(Beginning of Input data)
/-- R132, R133, R134, R136: PUSH judges STANDBY, the slot number, its validity and the depth in that order, and otherwise
puts a copy of the slot on top of the stack; POP is refused in STANDBY and at depth 1, and otherwise takes the top entry
off. Each then makes a recipe change: one RECIPE report with the depth and the top slot after it, and the announcement of
the new top to the Drive Regulator, the Brush Speed Unit, the Arm Sequencer, the Spray Controller, the Arbiter and the
Sensor Link Master, in the model's order (assumption log 9). Every reply, a refusal too, carries the depth and the top
slot after the request. R45, R60, R72, R105, R151: what an announced recipe does to its receivers. The Drive Regulator
copies its three fields. The Brush Speed Unit copies step and rates; each unit takes its table, a new number leaving a
reselection pending, and an unsettled unit whose needed direction's rate was timed and is now DIRECT takes its command at
once. The Arm Sequencer copies the units mask and forms the goals, in the order L, R, M (assumption log 9). The Spray
Controller copies eight fields and forms the wanted set. The Sensor Link Master takes dust_base, and a new one reaches the
flow target while DUST is not usable. -/
def Obligations.StackRequestsChangeTheActiveRecipe : Prop :=
  ((∀ (s : State) (tag slot : Byte), Ready 0x11 tag [slot] s →
     let refused (code : Byte) := s.onlyAnswered 0x11 tag [slot]
       [code, BitVec.ofNat 8 s.recipes.depth, BitVec.ofNat 8 s.recipes.top.source.val]
     (s.mc.mode = .settle → exec (.push tag [slot]) s = .next (s.onlyAnswered 0x11 tag [slot] [0x10])) ∧
     (s.mc.mode = .standby → exec (.push tag [slot]) s = .next (refused 0x11)) ∧
     (s.mc.mode ≠ .settle → s.mc.mode ≠ .standby →
       (31 < slot.toNat → exec (.push tag [slot]) s = .next (refused 0x17)) ∧
       (∀ n : Fin 32, n.val = slot.toNat →
         (s.recipes.slots[n].valid = false → exec (.push tag [slot]) s = .next (refused 0x1A)) ∧
         (s.recipes.slots[n].valid = true → 4 ≤ s.recipes.depth → exec (.push tag [slot]) s = .next (refused 0x14)) ∧
         (s.recipes.slots[n].valid = true → s.recipes.depth < 4 → exec (.push tag [slot]) s = .next
           (State.replied [0x00, BitVec.ofNat 8 (s.recipes.depth + 1), slot]
             (recipeChange .push { s.holding 0x11 tag [slot] with recipes := { s.recipes with
               overrides := s.recipes.overrides ++ [⟨n, s.recipes.slots[n].fields⟩] } })).sent)))) ∧
   (∀ (s : State) (tag : Byte), Ready 0x12 tag [] s →
     let refused (code : Byte) := s.onlyAnswered 0x12 tag []
       [code, BitVec.ofNat 8 s.recipes.depth, BitVec.ofNat 8 s.recipes.top.source.val]
     let left := { s.recipes with overrides := s.recipes.overrides.dropLast }
     (s.mc.mode = .settle → exec (.pop tag []) s = .next (s.onlyAnswered 0x12 tag [] [0x10])) ∧
     (s.mc.mode = .standby → exec (.pop tag []) s = .next (refused 0x11)) ∧
     (s.mc.mode ≠ .settle → s.mc.mode ≠ .standby → s.recipes.overrides = [] →
       exec (.pop tag []) s = .next (refused 0x15)) ∧
     (s.mc.mode ≠ .settle → s.mc.mode ≠ .standby → s.recipes.overrides ≠ [] → exec (.pop tag []) s = .next
       (State.replied [0x00, BitVec.ofNat 8 left.depth, BitVec.ofNat 8 left.top.source.val]
         (recipeChange .pop { s.holding 0x12 tag [] with recipes := left })).sent)) ∧
   (∀ (s : State) (cause : RecipeCause),
     let f := s.recipes.top.fields
     recipeChange cause s = sensorsRecipe f (arbiterRecipe f (sprayRecipe f (armsRecipe f (brushRecipe f (driveRecipe f
       (s.post (.recipe s.recipes.depth s.recipes.top.source cause))))))))) ∧
  (∀ (s : State) (f : RecipeFields),
     driveRecipe f s = { s with drive := { s.drive with speedCap := f[0], accelStep := f[1], decelStep := f[2] } } ∧
     (let timed (code : Int) : Bool := decide (0 ≤ code ∧ code ≤ 3)
      let unit (u : BrushUnit) (table : Int) (x : State) : State :=
       let b := x.brushOf u
       let named := { b with
         table := Fin.ofNat 4 table.toNat, reselect := b.reselect || decide (Fin.ofNat 4 table.toNat ≠ b.table) }
       let isSettled : Bool := decide (b.c = b.t ∨ b.c = 0 ∧ b.t < x.setup.startRpm u)
       let turned : Bool :=
         if b.c < b.t then timed s.brush.upRate && !timed f[7] else timed s.brush.downRate && !timed f[8]
       if isSettled = false ∧ turned = true then
         setBrushCommand u (if b.c < b.t then b.t else if b.t < x.setup.stopRpm u then 0 else b.t)
           (x.putBrush u { named with rampTimer := none })
       else x.putBrush u named
      brushRecipe f s = unit .m f[5] (unit .r f[4] (unit .l f[3]
       { s with brush := { s.brush with step := f[6], upRate := f[7], downRate := f[8] } }))) ∧
     armsRecipe f s = reformGoal .m (reformGoal .r (reformGoal .l { s with arms := { s.arms with
       unitsMask := ⟨f[9].toNat.testBit 0, f[9].toNat.testBit 1, f[9].toNat.testBit 2⟩ } })) ∧
     sprayRecipe f s = formWanted { s with spray := { s.spray with
       dose := f[10], doseMax := f[11], dustBase := f[12], ctUp := f[13], ctDn := f[14], idleFlow := f[15],
       waterStep := f[16],
       mask := ⟨f[17].toNat.testBit 0, f[17].toNat.testBit 1, f[17].toNat.testBit 2, f[17].toNat.testBit 3⟩ } } ∧
     (let x := { s with sensors := { s.sensors with dustBase := f[12] } }
      sensorsRecipe f s = if f[12] ≠ s.sensors.dustBase ∧ s.usable .dust = false then evaluateFlow x else x))

/-- R135: REFRESH of a slot copies, into every stack entry whose source is the slot, each field of the named groups whose
dirty mark is set, and clears those marks; the marks outside the groups and all else in the slot stay. The reply is OK
with the number of such entries; a recipe change follows when a field reached the top entry. A slot number above 31 is
refused with BAD_SLOT. -/
def Obligations.RefreshCopiesDirtyFields : Prop :=
  ∀ (s : State) (tag slot groups : Byte), Ready 0x0B tag [slot, groups] s →
    let body := [slot, groups]
    (s.mc.mode = .settle → exec (.refresh tag body) s = .next (s.onlyAnswered 0x0B tag body [0x10])) ∧
    (s.mc.mode ≠ .settle → 31 < slot.toNat → exec (.refresh tag body) s = .next (s.onlyAnswered 0x0B tag body [0x17])) ∧
    (∀ n : Fin 32, s.mc.mode ≠ .settle → n.val = slot.toNat →
      let x := s.recipes.slots[n]
      let named (i : Fin 23) : Bool := groups.toNat.testBit
        (if i.val ≤ 2 then 0 else if i.val ≤ 8 then 1 else if i.val ≤ 9 then 2 else if i.val ≤ 17 then 3 else 4)
      let fresh (e : StackEntry) : StackEntry := if e.source = n then
        ⟨n, Vector.ofFn fun i => if x.dirty[i] && named i then x.fields[i] else e.fields[i]⟩ else e
      let copies := ((s.recipes.base :: s.recipes.overrides).filter fun e => e.source = n).length
      let refreshed := { s.holding 0x0B tag body with recipes := { s.recipes with
        slots := s.recipes.slots.set n.val { x with dirty := Vector.ofFn fun i => x.dirty[i] && !named i }
        base := fresh s.recipes.base
        overrides := s.recipes.overrides.map fresh } }
      let reaches := s.recipes.top.source = n ∧ ∃ i : Fin 23, x.dirty[i] = true ∧ named i = true
      (reaches → exec (.refresh tag body) s =
        .next (State.replied [0x00, BitVec.ofNat 8 copies] (recipeChange .refresh refreshed)).sent) ∧
      (¬ reaches → exec (.refresh tag body) s = .next (State.replied [0x00, BitVec.ofNat 8 copies] refreshed).sent))

/-- R138, R139: ZONE_ADD refuses a slot above 31 with BAD_SLOT, then a mark 2^31 mm ahead or more with LATE; a mark
already in the queue keeps its place with the new slot and tag under REPLACED, a full queue refuses with FULL, and
otherwise the entry takes the place its distance ahead gives: behind the nearer entries and before the farther. ZONE_CLEAR
empties the queue and answers how many it held; ZONE_LIST answers them from head to tail and changes nothing. Every reply
but BUSY carries the number of entries. R140, R141: an odometer update. Movement back from the reference drops the entries
now 2^31 mm ahead or more, from the tail, and takes none. Otherwise the entries at the head whose mark is reached or
passed leave the queue in order: a valid slot's fields become the base of the stack, with a report ENTERED, and an invalid
slot is reported SKIPPED; with one entered at depth 1 one recipe change follows. The reference becomes the odometer. -/
def Obligations.ZonesAreQueuedAndEntered : Prop :=
  ((∀ (s : State) (tag m3 m2 m1 m0 slot zoneTag : Byte),
     let body := [m3, m2, m1, m0, slot, zoneTag]
     let mark : Word32 := m3 ++ m2 ++ m1 ++ m0
     let ahead (m : Word32) := (m - s.pcu.odometer).toNat
     let zones := s.recipes.zones
     let answered (queue : List ZoneEntry) (code : Byte) := { s with
       recipes := { s.recipes with zones := queue }
       link := s.link.answered 0x0E tag body [code, BitVec.ofNat 8 queue.length] [] }
     Ready 0x0E tag body s →
     (s.mc.mode = .settle → exec (.zoneAdd tag body) s = .next (s.onlyAnswered 0x0E tag body [0x10])) ∧
     (s.mc.mode ≠ .settle → 31 < slot.toNat → exec (.zoneAdd tag body) s = .next (answered zones 0x17)) ∧
     (∀ n : Fin 32, s.mc.mode ≠ .settle → n.val = slot.toNat →
       (2 ^ 31 ≤ ahead mark → exec (.zoneAdd tag body) s = .next (answered zones 0x16)) ∧
       (ahead mark < 2 ^ 31 → (∃ z ∈ zones, z.mark = mark) → exec (.zoneAdd tag body) s =
         .next (answered (zones.map fun z => if z.mark = mark then ⟨mark, n, zoneTag⟩ else z) 0x02)) ∧
       (ahead mark < 2 ^ 31 → (∀ z ∈ zones, z.mark ≠ mark) → 8 ≤ zones.length →
         exec (.zoneAdd tag body) s = .next (answered zones 0x14)) ∧
       (ahead mark < 2 ^ 31 → (∀ z ∈ zones, z.mark ≠ mark) → zones.length < 8 → ∃ nearer farther,
         zones = nearer ++ farther ∧ (∀ z ∈ nearer, ahead z.mark ≤ ahead mark) ∧
         (∀ z, farther.head? = some z → ahead mark < ahead z.mark) ∧
         exec (.zoneAdd tag body) s = .next (answered (nearer ++ ⟨mark, n, zoneTag⟩ :: farther) 0x00)))) ∧
   (∀ (s : State) (tag : Byte),
     let count := BitVec.ofNat 8 s.recipes.zones.length
     (Ready 0x0F tag [] s →
       (s.mc.mode = .settle → exec (.zoneClear tag []) s = .next (s.onlyAnswered 0x0F tag [] [0x10])) ∧
       (s.mc.mode ≠ .settle → exec (.zoneClear tag []) s = .next { s with
         recipes := { s.recipes with zones := [] }, link := s.link.answered 0x0F tag [] [0x00, count] [] })) ∧
     (Ready 0x10 tag [] s →
       (s.mc.mode = .settle → exec (.zoneList tag []) s = .next (s.onlyAnswered 0x10 tag [] [0x10])) ∧
       (s.mc.mode ≠ .settle → exec (.zoneList tag []) s = .next (s.onlyAnswered 0x10 tag []
         ([0x00, count] ++ s.recipes.zones.flatMap fun z =>
           bytes32 z.mark ++ [BitVec.ofNat 8 z.slot.val, z.tag])))))) ∧
  (∀ s : State,
     let n := s.pcu.odometer
     let zones := s.recipes.zones
     let back := 1 ≤ (s.recipes.reference - n).toNat ∧ (s.recipes.reference - n).toNat ≤ 2 ^ 31
     let far (z : ZoneEntry) : Bool := decide (2 ^ 31 ≤ (z.mark - n).toNat)
     let passed (z : ZoneEntry) : Bool := decide (z.mark = n) || far z
     let due := zones.takeWhile passed
     let valid (z : ZoneEntry) := s.recipes.slots[z.slot].valid
     (back → odometerUpdate s = { s with
       recipes := { s.recipes with zones := zones.filter (fun z => !far z), reference := n }
       link := (zones.filter far).reverse.foldl (fun l z => l.post (.zone z.tag z.slot z.mark .dropped)) s.link }) ∧
     (¬ back →
       let taken := { s with
         recipes := { s.recipes with
           zones := zones.dropWhile passed
           reference := n
           base := match (due.filter valid).getLast? with
             | some z => ⟨z.slot, s.recipes.slots[z.slot].fields⟩
             | none => s.recipes.base }
         link := due.foldl
           (fun l z => l.post (.zone z.tag z.slot z.mark (if valid z then .entered else .skipped))) s.link }
       ((∃ z ∈ due, valid z = true) ∧ s.recipes.overrides = [] → odometerUpdate s = recipeChange .zone taken) ∧
       (¬((∃ z ∈ due, valid z = true) ∧ s.recipes.overrides = []) → odometerUpdate s = taken)))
(End of Input data)
■ Your instructions
Where the word "depth" shows up in a line of the entries above, count that line; the answer is the total alone.

■ Written answer
12